Smoked Carp, with lime vinaigrette and jasmine, mint and lemon dip ... 

The mint cream with jasmine flowers is used for dip with lime  vinaigrette and crispy baguette or Pita, with smoked carp and shaved  asparagus, saffron threads, and chopped mint. The dressing: honey,  mustard, orange juice, cucumber peeled and zest of lime with Evoo and  green and rose peppercorns. 

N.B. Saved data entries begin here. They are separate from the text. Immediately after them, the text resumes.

-- ==== Sys2Proof/Machine/Mailbox.lean ====
section
/-! DEFINITION. The mailbox commands of the firmware cores (spec 22 R451 to R453, with 09 R187 to R190, R208, R210, 16 R337,
R344, R347, 17 R372, 20 R433, R437 to R439). -/

namespace Sys2Proof.Machine

/-! ### Requests and replies (R453) -/

/-- A firmware core's mailbox. -/
def State.mailbox (s : State) (n : Nat) : Mailbox := s.life.mailboxes.getD n Mailbox.reset

/-- Argument `i` of a request: 8 bytes. -/
def Mailbox.arg (m : Mailbox) (i : Nat) : Nat := field m.req (8 + 8 * i) 8

/-- What a command comes to: done with results, or refused with a reason. -/
inductive Reply where
  | done (results : List Byte)
  | refused (reason : Nat)
  | unknown
  deriving DecidableEq, Repr

/-- The 64 bytes of a reply. -/
def Reply.bytes (r : Reply) (tag : List Byte) : List Byte :=
  let form (status reason : Nat) (results : List Byte) : List Byte :=
    (bytesOfNat 1 status ++ zs 3 ++ tag ++ bytesOfNat 4 reason ++ zs 4 ++ results ++ zs 48).take 64
  match r with
  | .done b => form 0 0 b
  | .refused n => form 1 n []
  | .unknown => form 2 0 []

/-- Write a reply and raise the event of vector 63 of the physical function. -/
def State.answer (s : State) (n : Nat) (r : Reply) : State :=
  (s.modMailbox n fun m => { m with reply := r.bytes (sub m.req 4 4), busy := false }).raiseEvent 0 63

/-- Serve a command of a firmware core's mailbox, where that is the request that waits there. -/
def State.serve (s : State) (n cmd : Nat) (f : Mailbox → State → State × Reply) : Host.Outcome State Fault Refusal :=
  let m := s.mailbox n
  if m.busy && field m.req 0 1 == cmd then
    let r := f m s
    .next (r.1.answer n r.2)
  else .next s

/-- The commands that a firmware core knows. -/
def knownCommands (core : Nat) : List Nat :=
  match core with
  | 0 => [0x01, 0x02]
  | 1 => [0x10]
  | 3 => [0x30, 0x31, 0x32]
  | 4 => [0x40, 0x41]
  | 5 => [0x50, 0x51, 0x52, 0x53]
  | 6 => [0x60, 0x61, 0x62, 0x63]
  | 7 => [0x70, 0x71, 0x72, 0x73, 0x74]
  | _ => []

/-- MAILBOX_UNKNOWN_COMMAND (R453). -/
def execMailboxUnknownCommand (core : Nat) (s : State) : Host.Outcome State Fault Refusal :=
  let m := s.mailbox core
  if m.busy && !(knownCommands core).contains (field m.req 0 1) then .next (s.answer core .unknown) else .next s

/-- The reason of a refusal for which the spec gives no number. DESIGN CHOICE: log 48. -/
def plainReason : Nat := 0

/-- Write bytes to the physical function's host window; refused where a byte is not mapped. -/
def State.toWindow (s : State) (off : Nat) (b : List Byte) (results : List Byte) : State × Reply :=
  match (List.range b.length).mapM fun i => (s.hostKey 0 (off + i)).map (·.1) with
  | some ks => (s.pokeKeys ks b, .done results)
  | none => (s, .refused plainReason)

/-! ### Firmware core 0 (R451, R452) -/

/-- Bytes 0 to 511 of an attestation report. DESIGN CHOICE: log 48. -/
def State.report (s : State) (nonce : List Byte) : List Byte :=
  let body := bytesOfNat 8 0x545345545441585A ++ bytesOfNat 2 1 ++ zs 6 ++ nonce ++
    bytesOfNat 4 (Config.deviceId.toNat + Config.revisionId.toNat * 65536) ++ zs 4 ++ bytesOfNat 8 Config.serial.toNat ++
    s.life.measure.flatten ++ bytesOfNat 4 (s.life.lowVersion.getD 0) ++ bytesOfNat 12 s.wire.ptp.toNat ++ zs 48
  body.take 512

/-- ATTESTATION_REPORT (R452): the report with its two signatures. -/
def execAttestationReport (s : State) : Host.Outcome State Fault Refusal :=
  s.serve 0 0x01 fun m s =>
    let (n, s1) := s.draw
    s1.toWindow (m.arg 4) (s.report (sub m.req 8 32) ++ (List.range 3373).map (Config.signatureByte n)) (bytesOfNat 8 3885)

/-- CERTIFICATE_CHAIN (R452). -/
def execCertificateChain (s : State) : Host.Outcome State Fault Refusal :=
  s.serve 0 0x02 fun m s =>
    s.toWindow (m.arg 0) ((List.range Config.certLength).map Config.certByte) (bytesOfNat 8 Config.certLength)

/-! ### Firmware core 1: cancel (R372, R387) -/

/-- Cancel a level at the host's request: the high half of the identifier names the launch of a unit and the context of a
phase or job. -/
def State.hostCancel (s : State) (level id : Nat) : State × Reply :=
  let a : Word := BitVec.ofNat 32 id
  let hi := id / 2 ^ 32
  let give (r : State × Nat) : State × Reply := (r.1, .done (bytesOfNat 8 r.2))
  let wide : Launch := { (default : Launch) with sys := true, ctx := hi }
  if 4 < level then (s, .refused plainReason)
  else match levelOf (BitVec.ofNat 4 level) with
    | .unit => match s.launchById 0 (BitVec.ofNat 32 hi) with
      | some l => give (s.cancelBy l .unit a)
      | none => give (s, 2)
    | lv => if lv == .launch && a == 0 then give (s, 2) else give (s.cancelBy wide lv a)

/-- MAILBOX_CANCEL (R372). -/
def execMailboxCancel (s : State) : Host.Outcome State Fault Refusal :=
  s.serve 1 0x10 fun m s => s.hostCancel (m.arg 0) (m.arg 1)

/-! ### Firmware core 3: mappings (R187, R190, R241, R282) -/

/-- The extents of a context's `const` sections without those that meet a range. -/
def State.constsOff (s : State) (ctx lo hi : Nat) : List ConstExtent :=
  s.fabric.consts.filter fun e => !(e.ctx == ctx && decide (e.lo < hi) && decide (lo < e.hi))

If you would like the recipe, please let me know and I shall post it. 

Have nice summer,
Ciao. Margaux. 		

Photos: Margaux Cintrano


----------



## Kylie1969 (Aug 8, 2012)

Fabulous!


----------



## Margi Cintrano (Aug 8, 2012)

Kylie,

This is a lovely salad, and it is simple ... Can use smoked trout, smoked salmon, smoked cod or any other smoked fish available in your region.

My Cell Phone does not take the best of Photos ...  as the rainbow of colors is not too clear and it is a Galaxy Samsung Tablet ! ... I have to get my Benq Camera fixed ... I was using it all the time for my job and the compartment door where the battery is stored does not close ... However, the Service Centre is in Madrid, and we are in Puglia until 3rd September.

All my best for lovely August.
Margi.


----------



## Kylie1969 (Aug 11, 2012)

We would probably try smoked salmon with this recipe as that is readily available here


----------